# 1" Tool Holders Carbide insert Tooling



## ddickey (May 6, 2017)

Would there be any advantage to using 1" shank tooling in a BXA holder?
II would make my own holder so the dovetail would fit bxa post.
I also saw some pics of a guy who cut dovetils right into the tool holder. Not sure what that would do to the rigidity of the holder. You would go from a 1" shank to .59".


----------



## 4GSR (May 6, 2017)

I've shaved down a few from 1-1/4" to 5/8".  I don't recommend it.  It's hard on the mill cutting 45 RC hard material. I've done some that had 1" shanks, too.
As for cutting a dovetail into the tool shank, it works.  Go for it!  It's not like you have a 25 HP motor behind the cutting edge putting brute forces on both the cutting tool and work piece.  I see nothing what so ever wrong with it.  Ken


----------



## ddickey (May 6, 2017)

So what exactly is the material?


----------



## 4GSR (May 6, 2017)

ddickey said:


> So what exactly is the material?


If USA made, most are made of H-13 tool steel.  A few use 4140/45 steel.  Chinese, C40-C45, or 35Mn, they call it, which is equivalent to our 4130.
Ken


----------



## Scruffy (May 8, 2017)

I 'be shaved a few 1-1/4 down to 1.00 . With a carbide end I'll it didn't seem bad, but I have never had a training b, sides this site .
Thanks Ron. Scruffy


----------



## ddickey (May 15, 2017)

I got the holders. 2 Kennametal DCKNR-205D INS CN-54. They're heavy. I have a feeling this will not end well. LOL


----------



## bfd (May 15, 2017)

unless its a special carbide shape or holder I see no reason to ruin a good toolbit bill


----------



## woodchucker (May 16, 2017)

4gsr said:


> I've shaved down a few from 1-1/4" to 5/8".  I don't recommend it.  It's hard on the mill cutting 45 RC hard material. I've done some that had 1" shanks, too.
> As for cutting a dovetail into the tool shank, it works.  Go for it!  It's not like you have a 25 HP motor behind the cutting edge putting brute forces on both the cutting tool and work piece.  I see nothing what so ever wrong with it.  Ken


Wait a minute Ken, you say it's hard on the mill cutting hard metal, but it's ok to put a dovetail in the same metal?
A slight contradiction ???   Which is it..


----------



## 4GSR (May 16, 2017)

woochucker said:


> Wait a minute Ken, you say it's hard on the mill cutting hard metal, but it's ok to put a dovetail in the same metal?
> A slight contradiction ???   Which is it..

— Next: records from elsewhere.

theorem cycle_machineInv (h : MachineInv s) (hl : s.loaded = true) (he : exec i s.beginCycle = .next t) :
    MachineInv t := by
  obtain ⟨hparams, -, -, hloaded, hcycles⟩ := exec_bookkeepingKept he
  obtain ⟨hd, hp⟩ := exec_memoryWf he (State.beginCycle_memoryWf h.memoryWf)
  refine ⟨hd, hp, exec_causeIffHalted he h.causeIffHalted, fun hfault => ?_, fun hzero => ?_, fun hunloaded => ?_⟩
  · rw [hparams] at hfault
    refine exec_legalFlags he hfault ?_
    rw [State.beginCycle_flags]
    exact h.flagsLegal hfault
  · simp [hcycles] at hzero
  · simp [hloaded, hl] at hunloaded

theorem step_machineInv (h : MachineInv s) (hs : step s = .next t) : MachineInv t := by
  rcases step_inv hs with ⟨-, rfl⟩ | ⟨-, hl, he⟩
  · exact h
  · exact cycle_machineInv h hl he

theorem powerOn_machineInv (params : Params) (draw : Nat) : MachineInv (State.powerOn params draw) where
  dataCanonical     := rfl
  programCanonical  := ⟨rfl, rfl⟩
  causeIffHalted    := iff_of_true rfl rfl
  flagsLegal _      := by simp [State.flags]
  freshBeforeCycles := fun _ => ⟨fun r => State.powerOn_readReg r params draw, rfl, rfl⟩
  noCycleBeforeLoad := fun _ => rfl

theorem hostReset_machineInv (h : MachineInv s) : MachineInv s.hostReset where
  dataCanonical     := (State.hostReset_memoryWf h.memoryWf).1
  programCanonical  := h.programCanonical
  causeIffHalted    := iff_of_true rfl rfl
  flagsLegal _      := by simp [State.flags]
  freshBeforeCycles := fun _ => ⟨s.hostReset_readReg, rfl, rfl⟩
  noCycleBeforeLoad := fun _ => rfl

end Invariant

/-! ### Host actions (R104, R108, R110) -/

section HostActions

variable {s t : State} {words : List Word}

/-- The state a completed load leaves: `hostLoad_of_fresh` and `hostLoad_inv` tie it to `hostLoad`. -/
def State.withProgram (s : State) (words : List Word) : State := { s with p := Memory.ofWords 0 words, loaded := true }

theorem hostLoad_of_fresh (hc : s.cycles = 0) (hw : words.length ≤ Config.bankWords) :
    hostLoad words s = .next (s.withProgram words) := by
  simp [hostLoad, hc, hw, State.withProgram]

/-- The only way a load completes (R108, R111). -/
theorem hostLoad_inv (h : hostLoad words s = .next t) :
    s.cycles = 0 ∧ words.length ≤ Config.bankWords ∧ t = s.withProgram words := by
  unfold hostLoad at h
  split at h
  · rename_i hc
    split at h
    · rename_i hw
      cases h
      exact ⟨hc, hw, rfl⟩
    · cases h
  · cases h

/-- A load of a fresh core keeps the invariant: it writes the Program Store alone, in canonical form. -/
theorem withProgram_machineInv (h : MachineInv s) (hc : s.cycles = 0) (hw : words.length ≤ Config.bankWords) :
    MachineInv (s.withProgram words) where
  dataCanonical     := h.dataCanonical
  programCanonical  := ⟨Memory.wf_ofWords hw, Memory.noSentinel_ofWords⟩
  causeIffHalted    := h.causeIffHalted
  flagsLegal        := h.flagsLegal
  freshBeforeCycles := h.freshBeforeCycles
  noCycleBeforeLoad := fun _ => hc

theorem hostAct_params {act : HostAction} (h : hostAct act s = .next t) : t.params = s.params := by
  cases act with
  | reset =>
    cases h
    rfl
  | load words =>
    obtain ⟨-, -, rfl⟩ := hostLoad_inv h
    rfl
  | step => exact (step_kept h).1

theorem hostAct_machineInv {act : HostAction} (hinv : MachineInv s) (h : hostAct act s = .next t) : MachineInv t := by
  cases act with
  | reset =>
    cases h
    exact hostReset_machineInv hinv
  | load words =>
    obtain ⟨hc, hw, rfl⟩ := hostLoad_inv h
    exact withProgram_machineInv hinv hc hw
  | step => exact step_machineInv hinv h

theorem afterAction_of_next {act : HostAction} (h : hostAct act s = .next t) : afterAction act s = t := by
  simp [afterAction, h]

/-- The host is left with the next state of its action, or with the state it had. -/
theorem afterAction_cases (act : HostAction) (s : State) :
    hostAct act s = .next (afterAction act s) ∨ afterAction act s = s := by
  unfold afterAction
  split
  · exact .inl ‹_›
  · exact .inr rfl
  · exact .inr rfl

/-- What every completed host action keeps, every sequence of host actions keeps. -/
theorem afterActions_induction {P : State → Prop} (hact : ∀ act s t, P s → hostAct act s = .next t → P t)
    (acts : List HostAction) (h : P s) : P (afterActions acts s) := by
  induction acts generalizing s with
  | nil => exact h
  | cons act acts ih =>
    apply ih
    rcases afterAction_cases act s with hnext | hsame
    · exact hact act s _ h hnext
    · rwa [hsame]

/-- Reset and then load of at most 65536 words is never refused. -/
theorem afterActions_reset_load (hw : words.length ≤ Config.bankWords) (s : State) :
    afterActions [.reset, .load words] s = s.hostReset.withProgram words :=
  afterAction_of_next (act := .load words) (hostLoad_of_fresh s.hostReset_cycles hw)

end HostActions

/-! ### Observable equality is kept by every operation -/

section Observation

variable {s t : State}

namespace ObservablyEqual

variable (h : ObservablyEqual s t)
include h

theorem nreg : t.nreg = s.nreg := by
  rw [State.nreg, h.params, State.nreg]
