-- ==== Sys2Proof/Machine/Ops.lean ====
section
/-! DEFINITION. The operations shared by every meaning: memory (R60 to R67), registers (R20 to R22), PC (R26 to R29), CCR
and EXR as bytes (R800), free values, the stack (R802, R901), taking an exception and returning from one (R466 to R485). -/

namespace Sys2Proof.Machine

/-! ### Memory as data -/

/-- What an address that memory does not list reads as. DESIGN CHOICE, unsafe: the spec gives memory no reset contents
(log 5). -/
def unlistedByte : Byte := 0#8

/-- The byte at key `a`. -/
def readByte : Memory → Nat → Byte
  | [], _ => unlistedByte
  | (k, v) :: m, a => if k = a then v else readByte m a

/-- Memory without its entries at `a`. -/
def eraseCell (m : Memory) (a : Nat) : Memory := m.filter fun cell => cell.1 != a

/-- Memory with the entry `(a, v)` put in its place by address. -/
def insertCell : Memory → Nat → Byte → Memory
  | [], a, v => [(a, v)]
  | cell :: m, a, v => if a < cell.1 then (a, v) :: cell :: m else cell :: insertCell m a v

/-- Memory with byte `v` at key `a`, in canonical form again. -/
def writeByte (m : Memory) (a : Nat) (v : Byte) : Memory :=
  if v = unlistedByte then eraseCell m a else insertCell (eraseCell m a) a v

/-- The keys of `m` rise strictly, each above every key of `below`. -/
def Memory.sortedFrom : Option Nat → Memory → Bool
  | _, [] => true
  | none, (k, _) :: m => Memory.sortedFrom (some k) m
  | some b, (k, _) :: m => decide (b < k) && Memory.sortedFrom (some k) m

/-- The canonical form: keys strictly rising and inside the 32-bit space, no entry equal to what an unlisted address reads
as. -/
def Memory.wf (m : Memory) : Bool :=
  Memory.sortedFrom none m && m.all fun cell => decide (cell.1 < 2 ^ 32) && cell.2 != unlistedByte

/-! ### Memory as the CPU reaches it -/

/-- `norm(a)` (R61). -/
def norm (cfg : Config) (a : Long) : Long :=
  match cfg.mode with
  | .normal => (a.setWidth 16).setWidth 32
  | .advanced => a &&& cfg.addrMask

/-- An address with bit 0 regarded as 0 (R64, R65). -/
def evenAddr (a : Long) : Long := a &&& 0xFFFFFFFE#32

/-- The key of the byte that a byte access at `a` reaches (R63). -/
def byteKey (cfg : Config) (a : Long) : Nat := (norm cfg a).toNat

/-- The key of the first byte that a word access at `a` reaches (R64); the second one is next to it. -/
def wordKey (cfg : Config) (a : Long) : Nat := (evenAddr (norm cfg a)).toNat

/-- The keys a word access at `a` reaches (R64). -/
def wordKeys (cfg : Config) (a : Long) : List Nat := [wordKey cfg a, wordKey cfg a + 1]

/-- The keys a longword access at `a` reaches: two word accesses (R65). -/
def longKeys (cfg : Config) (a : Long) : List Nat :=
  wordKeys cfg (evenAddr a) ++ wordKeys cfg (evenAddr a + 2)

/-- The byte that stands at `a` (R63). -/
def byteAt (s : State) (a : Long) : Byte := readByte s.mem (byteKey s.cfg a)

/-- The word that stands at `a` (R64): big-endian, bit 0 of the address ignored. -/
def wordAt (s : State) (a : Long) : Half :=
  readByte s.mem (wordKey s.cfg a) ++ readByte s.mem (wordKey s.cfg a + 1)

/-! ### Bus cycles, and the environment between them

The environment may act before every data bus cycle at granularity `bus_cycle` (R81). Where it acts memory changes, so a read is
a value, `read8`, `read16` or `read32`, and a state after it, `beforeCycle` or `beforeCycles`. -/

/-- The write cycle of a byte at `a` (R66). -/
def byteCycle (cfg : Config) (a : Long) (v : Byte) : WriteCycle := [(norm cfg a, v)]

/-- The write cycle of a word at `a` (R66): the upper byte at the even address, the lower one next to it. -/
def wordCycle (cfg : Config) (a : Long) (v : Half) : WriteCycle :=
  [(evenAddr (norm cfg a), v.extractLsb' 8 8), (evenAddr (norm cfg a) + 1, v.extractLsb' 0 8)]

/-- Memory after a write cycle. -/
def performCycle (m : Memory) (c : WriteCycle) : Memory := c.foldl (fun m cell => writeByte m cell.1.toNat cell.2) m

/-- The bytes that a change of memory stores. -/
def changedCells : MemoryChange → WriteCycle
  | .cpu c => c
  | .environment c => c

/-- Memory after a change. -/
def performChange (m : Memory) (c : MemoryChange) : Memory := performCycle m (changedCells c)

/-- The environment acts (R81): its next `n` acts are performed and noted. -/
def environmentActs (n : Nat) (s : State) : State :=
  let acts := s.env.acts.take n
  { s with
    mem := acts.foldl performCycle s.mem
    writes := (acts.map MemoryChange.environment).reverse ++ s.writes
    env := { s.env with acts := s.env.acts.drop n } }

/-- How often the environment may act at `n` bus cycles (R81, D13): before each of them at granularity `bus_cycle` only. -/
def actsBefore (g : Granularity) (n : Nat) : Nat :=
  match g with
  | .instruction => 0
  | .busCycle => n

/-- What the environment does before each of the next `n` bus cycles of an instruction or an exception sequence (R81, D13). -/
def beforeCycles (n : Nat) (s : State) : State := environmentActs (actsBefore s.cfg.granularity n) s

/-- What the environment does before the next bus cycle. -/
def beforeCycle (s : State) : State := beforeCycles 1 s

/-- `MemRead(a, 1)` (R63): one bus cycle. -/
def read8 (s : State) (a : Long) : Byte := byteAt (beforeCycle s) a

/-- `MemRead(a, 2)` (R64): one bus cycle. -/
def read16 (s : State) (a : Long) : Half := wordAt (beforeCycle s) a

/-- `MemRead(a, 4)` (R65): two bus cycles, the upper word first. -/
def read32 (s : State) (a : Long) : Long := read16 s (evenAddr a) ++ read16 (beforeCycle s) (evenAddr a + 2)

/-- A write bus cycle is performed and noted. -/
def write (c : WriteCycle) (s : State) : State :=
  let s1 := beforeCycle s
  { s1 with mem := performCycle s1.mem c, writes := .cpu c :: s1.writes }

/-- `MemWrite(a, 1, v)` (R66). -/
def write8 (s : State) (a : Long) (v : Byte) : State := write (byteCycle s.cfg a v) s

/-- `MemWrite(a, 2, v)` (R66). -/
def write16 (s : State) (a : Long) (v : Half) : State := write (wordCycle s.cfg a v) s

/-- `MemWrite(a, 4, v)` (R66): the upper word first. -/
def write32 (s : State) (a : Long) (v : Long) : State :=
  write16 (write16 s (evenAddr a) (v.extractLsb' 16 16)) (evenAddr a + 2) (v.extractLsb' 0 16)

/-! ### General registers, PC, CCR and EXR -/

/-- ER7 in its role as stack pointer (R24). -/
def sp : RegNum := 7

/-- `ER[n]` (R20). -/
def getER (s : State) (n : RegNum) : Long := s.er[n.val]

/-- `ER[n] <- v` (R20). -/
def setER (s : State) (n : RegNum) (v : Long) : State := { s with er := s.er.set n.val v }

/-- What an assignment to PC stores (R28, R29, D11, D12): bit 0 cleared; in normal mode bits 15 to 0 only. -/
def pcValue (mode : Mode) (v : BitVec 24) : BitVec 24 :=
  match mode with
  | .normal => (v.setWidth 16).setWidth 24 &&& 0xFFFFFE#24
  | .advanced => v &&& 0xFFFFFE#24

/-- `pc <- v` (R28, R29). -/
def setPc (s : State) (v : BitVec 24) : State := { s with pc := pcValue s.cfg.mode v }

That crossed my mind after I posted it, too.  My apology. 
 Never tried to cut a dovetail in a holder.  I've seen it done.  It has to be hard on the tooling and mill.  I would suspect you would cut the slot with a endmill first unless you have a inserted tooth cutter.  Then come in with a dovetail cutter.  I do have inserted tooth dovetail cutters but I don't think I want to use them on something like this.


----------



## ddickey (May 17, 2017)

I have a bunch of inserts and if I ruin my cutter I'll make another. This time 1144 stressproof. I'll take it easy though.


----------



## rgray (May 17, 2017)

I grind them to 3/4" and grind the slot in a bxa holder to hold that. Surface grinder....saves mill tooling


----------



## ddickey (May 17, 2017)

Yeah that would work if I had a surface grinder.


----------



## rgray (May 17, 2017)

https://www.machinesused.com/

Check this out. Sure wish they were in my area.


----------



## ddickey (May 18, 2017)

Got it done. Dovetail came out very nice. I used an old carbide endmill I had and pretty much destroyed it I think. Then took a few light passes with a new carbide rougher then milled the dovetails with my home made cutter that uses a carbide insert. I was a little surprised at how well it cut. The insert loosened up once but no damage was done. I may have gone just a hair to deep in the depth but it fits really nice. Now if i could get the pin out of the other holder to try it out.


----------



## ddickey (May 19, 2017)

Boy that's depressing. This is a facing tool only.
I have another one if someone wants it check the for sale forum.


----------



## 4GSR (May 19, 2017)

ddickey said:


> Boy that's depressing. This is a facing tool only.
> I have another one if someone wants it check the for sale forum.


Yeah, That's kind of an obsolete holder now days.  
You have to be very careful what you buy out there.  Especially one's that have heavily damaged seats that don't support the shim or insert.  And also ones that used semi obsolete inserts.  Sometimes, you can get a lifetime supply of inserts for almost nothing, provided you find a holder, or make a holder for.


----------



## ddickey (May 19, 2017)

Lesson learned I guess. I do have a sweet facing tool now. Lol


----------